Pharmacokinetics of insulin aspart in obesity, renal impairment, or hepatic impairment

Aims To assess the effects of body mass index, renal impairment (creatinine clearance), and hepatic impairment (Child-Pugh Score) on the pharmacokinetics of insulin aspart. Methods Pharmacokinetics of insulin aspart (injected subcutaneously in the abdomen immediately before a Boost((R)) standardized meal) were characterized in: (1) diabetic subjects with four ranges of BMI values (n = 23); (2) diabetic subjects with varying degrees of renal impairment (normal, n = 6 vs. two ranges of impairment, n = 12); and (3) nondiabetic patients with varying degrees of hepatic impairment (normal, n = 6 vs. three ranges of impairment, n = 18).
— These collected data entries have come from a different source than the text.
-- ==== Sys2Proof/Machine/Fp.lean ====
section
/-! DEFINITION. IEEE 754 arithmetic in binary16, binary32 and binary64 over exact dyadic numbers, in FAST and
STRICT mode (R29, R46–R50), and pair-32 arithmetic (R30–R34). -/

namespace Sys2Proof.Machine

/-- An IEEE binary format: exponent and stored significand bits. -/
structure Fmt where
  ebits : Nat
  mbits : Nat
  deriving DecidableEq, Repr, Inhabited

def b16 : Fmt := { ebits := 5, mbits := 10 }
def b32 : Fmt := { ebits := 8, mbits := 23 }
def b64 : Fmt := { ebits := 11, mbits := 52 }

def Fmt.bias (f : Fmt) : Int := 2 ^ (f.ebits - 1) - 1
/-- Exponent of the smallest normal number. -/
def Fmt.emin (f : Fmt) : Int := 1 - f.bias
def Fmt.expTop (f : Fmt) : Nat := 2 ^ f.ebits - 1
def Fmt.width (f : Fmt) : Nat := 1 + f.ebits + f.mbits
def Fmt.signBit (f : Fmt) (neg : Bool) : Nat := if neg then 2 ^ (f.ebits + f.mbits) else 0
def Fmt.infBits (f : Fmt) (neg : Bool) : Nat := f.signBit neg + f.expTop * 2 ^ f.mbits
/-- The default quiet NaN (R29). -/
def Fmt.nanBits (f : Fmt) : Nat := f.expTop * 2 ^ f.mbits + 2 ^ (f.mbits - 1)
def Fmt.maxBits (f : Fmt) (neg : Bool) : Nat := f.infBits neg - 1

/-- The value of an encoding: a NaN, an infinity, or (−1)^neg · m · 2^e. -/
inductive FpVal where
  | nan
  | inf (neg : Bool)
  | fin (neg : Bool) (m : Nat) (e : Int)
  deriving DecidableEq, Repr, Inhabited

def Fmt.neg (f : Fmt) (w : Nat) : Bool := decide (w / 2 ^ (f.ebits + f.mbits) % 2 = 1)
def Fmt.expField (f : Fmt) (w : Nat) : Nat := w / 2 ^ f.mbits % 2 ^ f.ebits
def Fmt.manField (f : Fmt) (w : Nat) : Nat := w % 2 ^ f.mbits
def Fmt.isNan (f : Fmt) (w : Nat) : Bool := f.expField w == f.expTop && f.manField w != 0
def Fmt.isSNan (f : Fmt) (w : Nat) : Bool := f.isNan w && decide (f.manField w / 2 ^ (f.mbits - 1) = 0)
def Fmt.isFinite (f : Fmt) (w : Nat) : Bool := f.expField w != f.expTop
def Fmt.isZero (f : Fmt) (w : Nat) : Bool := f.expField w == 0 && f.manField w == 0
def Fmt.isSubnormal (f : Fmt) (w : Nat) : Bool := f.expField w == 0 && f.manField w != 0

/-- The exact value of an encoding. -/
def Fmt.val (f : Fmt) (w : Nat) : FpVal :=
  if f.expField w = f.expTop then if f.manField w = 0 then .inf (f.neg w) else .nan
  else if f.expField w = 0 then .fin (f.neg w) (f.manField w) (f.emin - f.mbits)
  else .fin (f.neg w) (2 ^ f.mbits + f.manField w) (f.emin - f.mbits + (f.expField w - 1))

/-- The FAST reading of an operand and flush of a result: a subnormal becomes zero of the same sign (R46). -/
def Fmt.flush (f : Fmt) (w : Nat) : Nat := if f.isSubnormal w then f.signBit (f.neg w) else w

/-- A number shifted so that its unit is 2^q: the kept integer, and what was dropped of 2^shift. -/
def alignTo (m : Nat) (e q : Int) : Nat × Nat × Nat :=
  if q ≤ e then (m * 2 ^ (e - q).toNat, 0, 0)
  else let sh := (q - e).toNat; (m / 2 ^ sh, m % 2 ^ sh, sh)

/-- Rounds (−1)^neg · m · 2^e, m ≠ 0, in one direction, with the flags default handling raises: tininess is
detected after rounding, and underflow needs tiny and inexact (R50). -/
def Fmt.round (f : Fmt) (rnd : Nat) (neg : Bool) (m : Nat) (e : Int) : Nat × FpFlags :=
  if m = 0 then (f.signBit neg, {}) else
  let top : Int := Nat.log2 m + e
  let q := max top f.emin - f.mbits
  let (k, r, sh) := alignTo m e q
  let k' := if roundsUp rnd neg (k % 2 = 1) r sh then k + 1 else k
  let enc := ((max top f.emin + f.bias - 1).toNat) * 2 ^ f.mbits + k'
  let inexact := decide (r ≠ 0)
  if f.expTop * 2 ^ f.mbits ≤ enc then
    let toInf := match rnd with | 0 => true | 1 => true | 2 => !neg | 3 => neg | _ => false
    (if toInf then f.infBits neg else f.maxBits neg, { overflow := true, inexact := true })
  else
    let (k1, r1, sh1) := alignTo m e (top - f.mbits)
    let wide := if roundsUp rnd neg (k1 % 2 = 1) r1 sh1 then k1 + 1 else k1
    let tiny := decide (top < f.emin) && !(decide (top + 1 = f.emin) && decide (2 ^ (f.mbits + 1) ≤ wide))
    (f.signBit neg + enc, { inexact := inexact, underflow := tiny && inexact })

/-- Stochastic rounding of a finite nonzero magnitude with 16 drawn bits (R52, R53). A magnitude above the
largest finite value converts by nearest even. A result is tiny when it is below the smallest normal number after
the rounding (R50, log entry 90). -/
def Fmt.roundStoch (f : Fmt) (draw : Nat) (neg : Bool) (m : Nat) (e : Int) : Nat × FpFlags :=
  if m = 0 then (f.signBit neg, {}) else
  let top : Int := Nat.log2 m + e
  let q := max top f.emin - f.mbits
  let (k, r, sh) := alignTo m e q
  if f.expTop * 2 ^ f.mbits ≤ ((max top f.emin + f.bias - 1).toNat) * 2 ^ f.mbits + k ||
      (((max top f.emin + f.bias - 1).toNat) * 2 ^ f.mbits + k + 1 == f.expTop * 2 ^ f.mbits && r != 0) then
    f.round 0 neg m e
  else
    let g := stochBits r sh
    let k' := if draw < g then k + 1 else k
    (f.signBit neg + ((max top f.emin + f.bias - 1).toNat) * 2 ^ f.mbits + k',
      { inexact := decide (g ≠ 0), underflow := decide (g ≠ 0) && decide (top < f.emin) && decide (k' < 2 ^ f.mbits) })

/-- An exact number m · 2^e. -/
structure Dy where
  m : Int := 0
  e : Int := 0
  deriving DecidableEq, Repr, Inhabited

def Dy.add (a b : Dy) : Dy :=
  let e := min a.e b.e
  { m := a.m * 2 ^ (a.e - e).toNat + b.m * 2 ^ (b.e - e).toNat, e := e }

def Dy.mul (a b : Dy) : Dy := { m := a.m * b.m, e := a.e + b.e }

def Dy.lt (a b : Dy) : Bool := decide ((a.add { m := -b.m, e := b.e }).m < 0)

/-- The exact number of a finite value; zero for the others. -/
def FpVal.dy : FpVal → Dy
  | .fin neg m e => { m := if neg then -(m : Int) else m, e := e }
  | _ => {}

def FpVal.isFin : FpVal → Bool
  | .fin _ _ _ => true
  | _ => false

/-- Rounds an exact nonzero number. -/
def Fmt.ofDy (f : Fmt) (rnd : Nat) (d : Dy) : Nat × FpFlags := f.round rnd (d.m < 0) d.m.natAbs d.e

/-- The payload of a NaN operand with the quiet bit set (R49). -/
def Fmt.quiet (f : Fmt) (w : Nat) : Nat :=
  if f.manField w / 2 ^ (f.mbits - 1) = 0 then w + 2 ^ (f.mbits - 1) else w

/-- fma(a, b, c), correctly rounded in one direction (R48), with NaN operands and invalid operations as R49
says; `keep` false answers the default NaN, as FAST and pair-32 arithmetic do. DEDUCED (log entry 90): the product of an
infinity and zero beside a quiet NaN raises no flag, since R49 lets an operation be invalid "without NaN operands". -/
def Fmt.fma (f : Fmt) (rnd : Nat) (keep : Bool) (a b c : Nat) : Nat × FpFlags :=
  let inv : FpFlags := { invalid := true }
  if f.isNan a || f.isNan b || f.isNan c then
    let fl : FpFlags := { invalid := f.isSNan a || f.isSNan b || f.isSNan c }
    (if keep then f.quiet (if f.isNan a then a else if f.isNan b then b else c) else f.nanBits, fl)
  else
    let np := xor (f.neg a) (f.neg b)
    match f.val a, f.val b, f.val c with
    | .fin _ ma ea, .fin _ mb eb, .fin nc mc ec =>
      let p : Dy := { m := if np then -((ma * mb : Nat) : Int) else (ma * mb : Nat), e := ea + eb }
      let d := p.add { m := if nc then -(mc : Int) else mc, e := ec }
      if d.m = 0 then
        let pz := decide (ma * mb = 0)
        (f.signBit (if pz && mc == 0 && np == nc then np else rnd == 3), {})
      else f.ofDy rnd d
    | .fin _ _ _, .fin _ _ _, .inf nc => (f.infBits nc, {})
    | .fin _ ma _, .inf _, .fin _ _ _ => if ma = 0 then (f.nanBits, inv) else (f.infBits np, {})
    | .inf _, .fin _ mb _, .fin _ _ _ => if mb = 0 then (f.nanBits, inv) else (f.infBits np, {})
    | .fin _ ma _, .inf _, .inf nc =>
      if ma = 0 ∨ np ≠ nc then (f.nanBits, inv) else (f.infBits nc, {})
    | .inf _, .fin _ mb _, .inf nc =>
      if mb = 0 ∨ np ≠ nc then (f.nanBits, inv) else (f.infBits nc, {})
    | .inf _, .inf _, .inf nc => if np ≠ nc then (f.nanBits, inv) else (f.infBits nc, {})
    | .inf _, .inf _, _ => (f.infBits np, {})
    | _, _, _ => (f.nanBits, inv)

/-- One, in a format. -/
def Fmt.one (f : Fmt) : Nat := f.bias.toNat * 2 ^ f.mbits

/-- A sum or product as an fma whose rounding is the operation's own: a·1 + c, and a·b − 0 of the product's sign. -/
def Fmt.add (f : Fmt) (rnd : Nat) (keep : Bool) (a c : Nat) : Nat × FpFlags := f.fma rnd keep a f.one c

def Fmt.mul (f : Fmt) (rnd : Nat) (keep : Bool) (a b : Nat) : Nat × FpFlags :=
  f.fma rnd keep a b (f.signBit (xor (f.neg a) (f.neg b)))

def Fmt.negate (f : Fmt) (a : Nat) : Nat := if f.neg a then a - f.signBit true else a + f.signBit true

/-! ### binary32 words to nearest even, subnormals kept: the arithmetic of R32 -/

def f32Add (a b : Word) : Word := BitVec.ofNat 32 (b32.add 0 false a.toNat b.toNat).1
def f32Mul (a b : Word) : Word := BitVec.ofNat 32 (b32.mul 0 false a.toNat b.toNat).1
def f32Fma (a b c : Word) : Word := BitVec.ofNat 32 (b32.fma 0 false a.toNat b.toNat c.toNat).1
def f32Neg (a : Word) : Word := a ^^^ 0x80000000
def f32Sub (a b : Word) : Word := f32Add a (f32Neg b)
def f32Finite (a : Word) : Bool := b32.isFinite a.toNat
def f32Nan : Word := 0x7FC00000
def f32Val (a : Word) : FpVal := b32.val a.toNat
/-- An exact number rounded to nearest even, +0 for zero. -/
def f32OfDy (d : Dy) : Word := BitVec.ofNat 32 (b32.ofDy 0 d).1
def f32OfNat (n : Nat) : Word := f32OfDy { m := n, e := 0 }
def f32Abs (a : Word) : Word := a &&& 0x7FFFFFFF

/-- Ordered comparison a < b of two words; false when either is a NaN. -/
def f32Lt (a b : Word) : Bool :=
  match f32Val a, f32Val b with
  | .nan, _ => false
  | _, .nan => false
  | .inf na, .inf nb => na && !nb
  | .inf na, .fin _ _ _ => na
  | .fin _ _ _, .inf nb => !nb
  | x, y => x.dy.lt y.dy

def f32Le (a b : Word) : Bool :=
  match f32Val a, f32Val b with
  | .nan, _ => false
  | _, .nan => false
  | _, _ => !f32Lt b a

/-! ### Square roots and quotients -/

/-- The integer square root, one bit at a time from bit `n - 1` down. -/
def isqrtFrom : Nat → Nat → Nat → Nat
  | 0, r, _ => r
  | n + 1, r, v => isqrtFrom n (if (r + 2 ^ n) * (r + 2 ^ n) ≤ v then r + 2 ^ n else r) v

def isqrt (v : Nat) : Nat := isqrtFrom (Nat.log2 v / 2 + 1) 0 v

/-- The square root of m · 2^e to at least `bits` bits, its last bit set when it is inexact. -/
def sqrtDy (bits m : Nat) (e : Int) : Nat × Int :=
  let sh := 2 * bits + 4 + (if (e - (2 * bits + 4 : Nat)) % 2 = 0 then 0 else 1)
  let v := m * 2 ^ sh
  let r := isqrt v
  (2 * r + (if r * r = v then 0 else 1), (e - sh) / 2 - 1)

/-- The quotient of ma · 2^ea by mb · 2^eb to at least `bits` bits, its last bit set when it is inexact. -/
def divDy (bits ma : Nat) (ea : Int) (mb : Nat) (eb : Int) : Nat × Int :=
  let sh := bits + Nat.log2 mb + 3
  let v := ma * 2 ^ sh
  (2 * (v / mb) + (if v % mb = 0 then 0 else 1), ea - eb - sh - 1)

/-- √x correctly rounded; invalid below zero (R49, R74). -/
def Fmt.sqrt (f : Fmt) (rnd : Nat) (keep : Bool) (a : Nat) : Nat × FpFlags :=
  match f.val a with
  | .nan => (if keep then f.quiet a else f.nanBits, { invalid := f.isSNan a })
  | .inf neg => if neg then (f.nanBits, { invalid := true }) else (f.infBits false, {})
  | .fin neg m e =>
    if m = 0 then (f.signBit neg, {})
    else if neg then (f.nanBits, { invalid := true })
    else let r := sqrtDy (f.mbits + 2) m e; f.round rnd false r.1 r.2

/-- 1/x correctly rounded; a zero raises divideByZero (R50, R74). -/
def Fmt.recip (f : Fmt) (rnd : Nat) (keep : Bool) (a : Nat) : Nat × FpFlags :=
  match f.val a with
  | .nan => (if keep then f.quiet a else f.nanBits, { invalid := f.isSNan a })
  | .inf neg => (f.signBit neg, {})
  | .fin neg m e =>
    if m = 0 then (f.infBits neg, { divZero := true })
    else let r := divDy (f.mbits + 2) 1 0 m e; f.round rnd neg r.1 r.2

/-- A quotient correctly rounded. -/
def Fmt.div (f : Fmt) (rnd : Nat) (keep : Bool) (a b : Nat) : Nat × FpFlags :=
  if f.isNan a || f.isNan b then
    (if keep then f.quiet (if f.isNan a then a else b) else f.nanBits, { invalid := f.isSNan a || f.isSNan b })
  else
    let n := xor (f.neg a) (f.neg b)
    match f.val a, f.val b with
    | .inf _, .inf _ => (f.nanBits, { invalid := true })
    | .inf _, _ => (f.infBits n, {})
    | _, .inf _ => (f.signBit n, {})
    | .fin _ ma ea, .fin _ mb eb =>
      if mb = 0 then if ma = 0 then (f.nanBits, { invalid := true }) else (f.infBits n, { divZero := true })
      else if ma = 0 then (f.signBit n, {})
      else let r := divDy (f.mbits + 2) ma ea mb eb; f.round rnd n r.1 r.2
    | _, _ => (f.nanBits, {})

/-- 1/√x correctly rounded; of ±0 the infinity of that sign with divideByZero (R50, R74). -/
def Fmt.rsqrt (f : Fmt) (rnd : Nat) (keep : Bool) (a : Nat) : Nat × FpFlags :=
  match f.val a with
  | .nan => (if keep then f.quiet a else f.nanBits, { invalid := f.isSNan a })
  | .inf neg => if neg then (f.nanBits, { invalid := true }) else (f.signBit false, {})
  | .fin neg m e =>
    if m = 0 then (f.infBits neg, { divZero := true })
    else if neg then (f.nanBits, { invalid := true })
    else
      let sh := 4 * (f.mbits + 4) + Nat.log2 m + (if (e + (4 * (f.mbits + 4) + Nat.log2 m : Nat)) % 2 = 0 then 0 else 1)
      let v := 2 ^ sh / m
      let r := isqrt v
      f.round rnd false (2 * r + (if r * r * m = 2 ^ sh then 0 else 1)) (-((e + sh) / 2) - 1)

def f32Div (a b : Word) : Word := BitVec.ofNat 32 (b32.div 0 false a.toNat b.toNat).1
def f32Sqrt (a : Word) : Word := BitVec.ofNat 32 (b32.sqrt 0 false a.toNat).1
def f32Recip (a : Word) : Word := BitVec.ofNat 32 (b32.recip 0 false a.toNat).1

/-! ### pair-32 (R30–R32) -/

def twoSum (a b : Word) : Word × Word :=
  let s := f32Add a b
  let bb := f32Sub s a
  (s, f32Add (f32Sub a (f32Sub s bb)) (f32Sub b bb))

def fastTwoSum (a b : Word) : Word × Word :=
  let s := f32Add a b
  (s, f32Sub b (f32Sub s a))

def twoProd (a b : Word) : Word × Word :=
  let p := f32Mul a b
  (p, f32Fma a b (f32Neg p))

/-- The pair of a non-finite high part: an infinity, or the default NaN, with +0 (R31). -/
def pairSpecial (h : Word) : Pair := { hi := if b32.isNan h.toNat then f32Nan else h, lo := 0 }

/-- A result of a sequence of R32 under the rules of R31. -/
def pairDone (x : Word × Word) : Pair :=
  if !f32Finite x.1 then pairSpecial x.1
  else if b32.isZero x.1.toNat then { hi := x.1, lo := 0 } else { hi := x.1, lo := x.2 }

def pairAdd (a b : Pair) : Pair :=
  let s := twoSum a.hi b.hi
  if !f32Finite s.1 then pairSpecial s.1 else
  let t := twoSum a.lo b.lo
  let s1 := fastTwoSum s.1 (f32Add s.2 t.1)
  if !f32Finite s1.1 then pairSpecial s1.1 else
  pairDone (fastTwoSum s1.1 (f32Add s1.2 t.2))

def pairMul (a b : Pair) : Pair :=
  let p := twoProd a.hi b.hi
  if !f32Finite p.1 then pairSpecial p.1 else
  let t := f32Fma a.hi b.lo (f32Mul a.lo b.hi)
  pairDone (fastTwoSum p.1 (f32Add p.2 t))

def pairOf (x : Word) : Pair := { hi := x, lo := 0 }
def pairNeg (a : Pair) : Pair := { hi := f32Neg a.hi, lo := if b32.isZero a.lo.toNat then 0 else f32Neg a.lo }
def pairSub (a b : Pair) : Pair := pairAdd a (pairNeg b)

/-- A multiply-accumulate step (R32). -/
def pairMac (acc a b : Pair) : Pair := pairAdd acc (pairMul a b)

/-- A pair as the device writes it: normalised, with the special values of R31. -/
def pairNormal (p : Pair) : Pair :=
  if !f32Finite p.hi then pairSpecial p.hi
  else if b32.isZero p.lo.toNat then { hi := p.hi, lo := 0 }
  else pairDone (twoSum p.hi p.lo)

/-- The value of a pair, when its parts are finite. -/
def Pair.dy (p : Pair) : Dy := (f32Val p.hi).dy.add (f32Val p.lo).dy

def Pair.finite (p : Pair) : Bool := f32Finite p.hi

/-- The normalised pair nearest an exact number: h to nearest even, l the rest rounded (R30). -/
def pairOfDy (d : Dy) : Pair :=
  let h := f32OfDy d
  if !f32Finite h then pairSpecial h else
  let r := d.add { m := -(f32Val h).dy.m, e := (f32Val h).dy.e }
  pairDone (fastTwoSum h (f32OfDy r))

/-- a < b as numbers, both finite. -/
def pairLt (a b : Pair) : Bool := a.dy.lt b.dy

def Pair.normalised (p : Pair) : Bool := f32Add p.hi p.lo == p.hi

end Sys2Proof.Machine
end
Results There was no correlation between any pharmacokinetic variable and the degree of renal or hepatic impairment. Increasing obesity was associated with a decreased apparent clearance per kg body weight (beta = -0.0005, SE = 0.0001; P = 0.002), an increased t(1/2) (beta = 3.513, SE = 1.636; P = 0.044), and an increased ln(AUC(0-360)) and ln(AUC(0-1440)) (beta = 0.030, SE = 0.013; P = 0.032 and beta = 0.039, SE = 0.0132; P = 0.006, respectively). However, obesity-related changes were smaller than individual variations in parameters. Conclusions Renal impairment, hepatic impairment, or BMI do not affect the pharmacokinetics of insulin aspart in a clinically significant manner. Abbreviations AUC(0-1440), area under the plasma concentration curve; BMI, body-mass index; CLcr, renal clearance of creatinine; CL/F, apparent clearance; CL/F/kg, body weight-adjusted apparent clearance; C-max, maximal plasma concentration; FBG, fasting blood glucose; GFR, glomerular filtration rate; HI, human insulin; MRT, mean residence time; PK, pharmacokinetics; t(1/2), half life; t(max), time to maximum concentration; Vz/F, apparent volume of distribution.